Collected data:
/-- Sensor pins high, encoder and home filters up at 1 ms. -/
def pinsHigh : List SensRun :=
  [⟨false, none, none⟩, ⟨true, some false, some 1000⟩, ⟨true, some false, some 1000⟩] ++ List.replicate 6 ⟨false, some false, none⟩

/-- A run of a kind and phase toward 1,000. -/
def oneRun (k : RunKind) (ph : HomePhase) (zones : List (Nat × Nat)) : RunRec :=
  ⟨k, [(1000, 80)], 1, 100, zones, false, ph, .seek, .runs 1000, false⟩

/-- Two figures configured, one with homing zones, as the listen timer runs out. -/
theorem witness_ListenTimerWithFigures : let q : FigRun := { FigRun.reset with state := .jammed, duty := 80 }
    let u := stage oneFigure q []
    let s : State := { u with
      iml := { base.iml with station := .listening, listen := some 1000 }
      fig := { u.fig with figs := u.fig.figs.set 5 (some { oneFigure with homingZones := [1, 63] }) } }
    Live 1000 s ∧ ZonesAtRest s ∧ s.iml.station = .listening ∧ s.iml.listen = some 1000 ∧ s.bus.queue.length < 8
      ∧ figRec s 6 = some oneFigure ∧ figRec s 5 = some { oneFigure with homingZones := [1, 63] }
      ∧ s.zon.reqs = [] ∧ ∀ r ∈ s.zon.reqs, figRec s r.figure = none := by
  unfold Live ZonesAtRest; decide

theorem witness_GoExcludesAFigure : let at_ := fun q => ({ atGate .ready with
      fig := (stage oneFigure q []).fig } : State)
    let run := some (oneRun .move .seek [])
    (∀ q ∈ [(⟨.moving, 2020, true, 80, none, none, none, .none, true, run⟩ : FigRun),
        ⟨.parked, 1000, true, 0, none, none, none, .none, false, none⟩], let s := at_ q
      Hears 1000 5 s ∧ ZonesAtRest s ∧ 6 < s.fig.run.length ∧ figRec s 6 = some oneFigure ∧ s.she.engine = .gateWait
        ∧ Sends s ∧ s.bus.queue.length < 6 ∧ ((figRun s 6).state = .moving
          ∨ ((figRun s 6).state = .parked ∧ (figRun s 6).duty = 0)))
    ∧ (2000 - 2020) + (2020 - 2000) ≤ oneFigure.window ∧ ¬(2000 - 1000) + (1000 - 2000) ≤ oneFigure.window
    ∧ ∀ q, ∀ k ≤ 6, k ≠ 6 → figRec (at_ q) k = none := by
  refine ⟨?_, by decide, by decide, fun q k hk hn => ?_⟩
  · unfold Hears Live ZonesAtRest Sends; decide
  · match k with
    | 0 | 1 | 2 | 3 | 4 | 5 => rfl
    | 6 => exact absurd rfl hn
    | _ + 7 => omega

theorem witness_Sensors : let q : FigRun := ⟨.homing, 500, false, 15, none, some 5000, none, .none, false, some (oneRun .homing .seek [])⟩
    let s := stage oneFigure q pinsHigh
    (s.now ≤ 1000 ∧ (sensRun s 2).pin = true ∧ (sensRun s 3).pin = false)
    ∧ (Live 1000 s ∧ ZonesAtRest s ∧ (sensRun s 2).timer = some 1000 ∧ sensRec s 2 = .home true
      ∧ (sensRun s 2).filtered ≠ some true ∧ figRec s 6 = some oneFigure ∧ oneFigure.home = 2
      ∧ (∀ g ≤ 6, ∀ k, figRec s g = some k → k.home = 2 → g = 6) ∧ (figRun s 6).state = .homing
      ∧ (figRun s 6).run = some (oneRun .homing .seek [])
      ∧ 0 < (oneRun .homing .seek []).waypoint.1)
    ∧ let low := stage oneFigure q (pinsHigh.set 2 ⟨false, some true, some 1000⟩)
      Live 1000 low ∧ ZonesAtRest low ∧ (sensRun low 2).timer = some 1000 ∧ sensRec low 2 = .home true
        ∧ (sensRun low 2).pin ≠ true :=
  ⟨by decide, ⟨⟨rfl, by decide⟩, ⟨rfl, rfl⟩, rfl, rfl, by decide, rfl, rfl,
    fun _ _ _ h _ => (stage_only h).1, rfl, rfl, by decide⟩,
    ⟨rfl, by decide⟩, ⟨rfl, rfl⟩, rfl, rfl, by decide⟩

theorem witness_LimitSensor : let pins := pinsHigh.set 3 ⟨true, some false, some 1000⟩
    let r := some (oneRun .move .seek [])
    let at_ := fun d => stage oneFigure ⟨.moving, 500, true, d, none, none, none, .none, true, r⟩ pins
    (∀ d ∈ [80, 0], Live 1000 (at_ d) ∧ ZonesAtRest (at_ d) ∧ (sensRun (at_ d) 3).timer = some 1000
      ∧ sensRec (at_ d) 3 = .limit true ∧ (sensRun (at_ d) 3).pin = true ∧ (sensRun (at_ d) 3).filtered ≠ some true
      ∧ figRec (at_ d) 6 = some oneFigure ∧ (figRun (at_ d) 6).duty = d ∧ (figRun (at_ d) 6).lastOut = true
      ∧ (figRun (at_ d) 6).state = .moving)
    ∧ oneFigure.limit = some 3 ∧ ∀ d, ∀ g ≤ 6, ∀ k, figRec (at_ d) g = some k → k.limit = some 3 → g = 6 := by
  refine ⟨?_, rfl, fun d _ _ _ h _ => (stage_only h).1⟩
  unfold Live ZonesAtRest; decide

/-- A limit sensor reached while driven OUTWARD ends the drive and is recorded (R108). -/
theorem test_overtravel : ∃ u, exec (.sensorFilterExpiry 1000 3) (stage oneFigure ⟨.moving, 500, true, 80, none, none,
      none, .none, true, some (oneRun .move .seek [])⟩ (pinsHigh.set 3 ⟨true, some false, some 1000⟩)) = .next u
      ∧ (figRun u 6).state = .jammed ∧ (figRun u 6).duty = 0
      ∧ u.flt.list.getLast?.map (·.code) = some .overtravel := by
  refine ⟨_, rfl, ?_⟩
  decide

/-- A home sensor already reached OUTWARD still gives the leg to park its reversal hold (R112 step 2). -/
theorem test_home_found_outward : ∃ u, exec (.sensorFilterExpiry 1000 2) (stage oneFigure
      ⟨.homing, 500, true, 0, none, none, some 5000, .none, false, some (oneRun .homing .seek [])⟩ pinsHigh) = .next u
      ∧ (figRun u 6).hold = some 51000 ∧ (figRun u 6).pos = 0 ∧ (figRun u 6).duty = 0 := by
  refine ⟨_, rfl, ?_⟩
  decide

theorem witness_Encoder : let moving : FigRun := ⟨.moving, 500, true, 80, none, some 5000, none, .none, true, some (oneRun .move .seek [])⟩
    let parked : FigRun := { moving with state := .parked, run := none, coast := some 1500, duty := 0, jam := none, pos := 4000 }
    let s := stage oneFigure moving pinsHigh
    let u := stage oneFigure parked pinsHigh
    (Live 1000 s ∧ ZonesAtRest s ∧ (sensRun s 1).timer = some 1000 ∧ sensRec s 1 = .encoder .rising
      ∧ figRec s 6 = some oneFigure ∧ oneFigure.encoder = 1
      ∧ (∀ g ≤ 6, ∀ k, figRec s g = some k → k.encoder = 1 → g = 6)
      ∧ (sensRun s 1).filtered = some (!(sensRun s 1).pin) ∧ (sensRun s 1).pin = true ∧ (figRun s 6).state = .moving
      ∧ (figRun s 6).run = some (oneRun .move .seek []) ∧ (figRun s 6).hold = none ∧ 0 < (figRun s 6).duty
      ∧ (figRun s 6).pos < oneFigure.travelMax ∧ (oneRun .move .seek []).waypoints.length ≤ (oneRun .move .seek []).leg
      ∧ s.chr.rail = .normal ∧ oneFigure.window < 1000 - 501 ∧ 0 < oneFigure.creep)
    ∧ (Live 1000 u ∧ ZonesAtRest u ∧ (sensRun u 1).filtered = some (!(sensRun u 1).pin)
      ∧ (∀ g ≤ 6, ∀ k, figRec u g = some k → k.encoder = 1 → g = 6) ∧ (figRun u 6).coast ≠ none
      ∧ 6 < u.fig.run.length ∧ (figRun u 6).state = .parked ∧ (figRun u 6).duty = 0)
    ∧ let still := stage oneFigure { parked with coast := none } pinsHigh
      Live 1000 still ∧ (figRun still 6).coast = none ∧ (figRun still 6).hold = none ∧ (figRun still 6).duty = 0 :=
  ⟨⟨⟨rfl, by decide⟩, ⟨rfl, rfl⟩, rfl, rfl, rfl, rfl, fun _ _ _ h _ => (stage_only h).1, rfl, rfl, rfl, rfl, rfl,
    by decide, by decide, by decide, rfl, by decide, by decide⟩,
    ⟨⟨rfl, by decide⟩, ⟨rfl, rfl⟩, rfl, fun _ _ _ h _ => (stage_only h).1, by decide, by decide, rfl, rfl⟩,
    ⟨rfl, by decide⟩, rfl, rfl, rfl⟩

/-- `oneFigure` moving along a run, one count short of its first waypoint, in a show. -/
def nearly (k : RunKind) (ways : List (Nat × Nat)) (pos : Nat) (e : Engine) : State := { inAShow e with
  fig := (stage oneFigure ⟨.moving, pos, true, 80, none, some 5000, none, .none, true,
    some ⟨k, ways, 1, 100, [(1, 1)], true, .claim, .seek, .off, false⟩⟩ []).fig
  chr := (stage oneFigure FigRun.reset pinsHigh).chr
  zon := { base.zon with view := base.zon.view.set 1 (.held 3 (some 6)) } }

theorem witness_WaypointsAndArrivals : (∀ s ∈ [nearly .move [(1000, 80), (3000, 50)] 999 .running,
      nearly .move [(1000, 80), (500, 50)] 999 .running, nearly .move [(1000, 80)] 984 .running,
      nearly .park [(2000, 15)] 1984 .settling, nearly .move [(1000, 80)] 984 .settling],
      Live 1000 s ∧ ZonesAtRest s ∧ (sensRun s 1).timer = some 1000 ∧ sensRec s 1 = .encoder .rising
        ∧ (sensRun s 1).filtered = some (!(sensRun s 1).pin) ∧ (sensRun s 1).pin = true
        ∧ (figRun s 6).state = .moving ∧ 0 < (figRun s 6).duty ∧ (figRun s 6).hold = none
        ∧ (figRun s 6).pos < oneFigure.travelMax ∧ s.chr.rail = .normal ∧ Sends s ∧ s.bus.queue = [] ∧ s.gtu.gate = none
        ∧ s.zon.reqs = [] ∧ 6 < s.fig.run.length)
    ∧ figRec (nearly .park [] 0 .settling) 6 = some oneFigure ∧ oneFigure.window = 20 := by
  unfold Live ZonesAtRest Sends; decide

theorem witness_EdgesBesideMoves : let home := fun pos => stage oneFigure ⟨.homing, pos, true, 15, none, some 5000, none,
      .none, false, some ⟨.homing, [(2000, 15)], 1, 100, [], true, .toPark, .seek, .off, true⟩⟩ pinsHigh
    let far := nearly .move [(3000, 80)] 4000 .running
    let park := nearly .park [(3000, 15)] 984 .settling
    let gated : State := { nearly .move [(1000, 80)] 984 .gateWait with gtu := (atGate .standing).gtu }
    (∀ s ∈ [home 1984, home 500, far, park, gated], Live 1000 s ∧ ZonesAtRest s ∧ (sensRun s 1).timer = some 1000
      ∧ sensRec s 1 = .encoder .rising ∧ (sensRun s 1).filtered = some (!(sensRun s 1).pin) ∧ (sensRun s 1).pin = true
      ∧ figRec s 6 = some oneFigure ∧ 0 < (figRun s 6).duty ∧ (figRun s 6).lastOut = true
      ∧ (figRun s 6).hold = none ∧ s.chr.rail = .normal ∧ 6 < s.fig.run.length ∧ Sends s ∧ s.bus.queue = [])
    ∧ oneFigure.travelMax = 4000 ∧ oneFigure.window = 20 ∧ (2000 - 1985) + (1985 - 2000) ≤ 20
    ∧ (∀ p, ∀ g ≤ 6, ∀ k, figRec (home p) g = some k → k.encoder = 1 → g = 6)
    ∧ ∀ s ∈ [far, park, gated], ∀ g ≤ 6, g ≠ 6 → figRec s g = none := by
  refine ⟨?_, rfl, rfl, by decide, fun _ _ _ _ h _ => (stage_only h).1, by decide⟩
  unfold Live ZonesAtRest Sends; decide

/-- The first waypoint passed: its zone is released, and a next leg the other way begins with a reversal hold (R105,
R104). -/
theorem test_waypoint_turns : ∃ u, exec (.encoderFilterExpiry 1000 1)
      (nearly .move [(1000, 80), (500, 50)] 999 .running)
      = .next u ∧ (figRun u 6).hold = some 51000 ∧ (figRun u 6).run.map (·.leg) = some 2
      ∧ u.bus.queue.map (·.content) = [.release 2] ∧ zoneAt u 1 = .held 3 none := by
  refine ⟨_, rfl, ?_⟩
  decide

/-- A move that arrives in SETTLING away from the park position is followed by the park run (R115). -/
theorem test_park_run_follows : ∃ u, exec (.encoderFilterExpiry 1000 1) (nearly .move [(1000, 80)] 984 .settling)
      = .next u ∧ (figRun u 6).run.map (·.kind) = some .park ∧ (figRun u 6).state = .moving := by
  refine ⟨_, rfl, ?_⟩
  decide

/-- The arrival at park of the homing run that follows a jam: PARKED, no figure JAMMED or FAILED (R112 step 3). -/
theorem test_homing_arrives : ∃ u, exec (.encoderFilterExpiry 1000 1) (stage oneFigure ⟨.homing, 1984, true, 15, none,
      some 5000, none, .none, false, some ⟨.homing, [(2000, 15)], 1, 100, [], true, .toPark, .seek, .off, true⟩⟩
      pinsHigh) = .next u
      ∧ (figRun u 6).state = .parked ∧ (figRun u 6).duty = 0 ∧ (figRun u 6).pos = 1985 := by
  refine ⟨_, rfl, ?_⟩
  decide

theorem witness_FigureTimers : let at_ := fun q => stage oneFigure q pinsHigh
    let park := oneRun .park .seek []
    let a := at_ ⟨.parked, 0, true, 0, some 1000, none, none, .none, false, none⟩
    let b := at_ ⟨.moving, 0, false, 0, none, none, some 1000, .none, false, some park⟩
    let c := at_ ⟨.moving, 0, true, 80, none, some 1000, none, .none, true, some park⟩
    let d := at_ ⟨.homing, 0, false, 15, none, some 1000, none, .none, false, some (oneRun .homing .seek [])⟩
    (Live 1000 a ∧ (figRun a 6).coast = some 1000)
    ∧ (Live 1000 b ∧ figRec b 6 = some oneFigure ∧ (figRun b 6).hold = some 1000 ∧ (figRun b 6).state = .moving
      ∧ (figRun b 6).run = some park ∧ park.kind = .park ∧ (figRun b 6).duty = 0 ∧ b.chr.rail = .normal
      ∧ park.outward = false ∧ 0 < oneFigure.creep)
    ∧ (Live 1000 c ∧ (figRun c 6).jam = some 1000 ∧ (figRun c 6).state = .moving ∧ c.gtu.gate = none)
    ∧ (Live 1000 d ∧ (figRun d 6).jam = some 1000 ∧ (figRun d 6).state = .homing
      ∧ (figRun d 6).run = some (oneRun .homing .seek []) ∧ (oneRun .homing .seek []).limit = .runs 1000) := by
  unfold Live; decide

What you are asked to do: Find "ph, .seek, .runs 1000, false⟩" in the entries above and copy that whole line exactly, then each line after it through the line that contains "let s : State".

Solution to this exercise:
  ⟨k, [(1000, 80)], 1, 100, zones, false, ph, .seek, .runs 1000, false⟩

/-- Two figures configured, one with homing zones, as the listen timer runs out. -/
theorem witness_ListenTimerWithFigures : let q : FigRun := { FigRun.reset with state := .jammed, duty := 80 }
    let u := stage oneFigure q []
    let s : State := { u with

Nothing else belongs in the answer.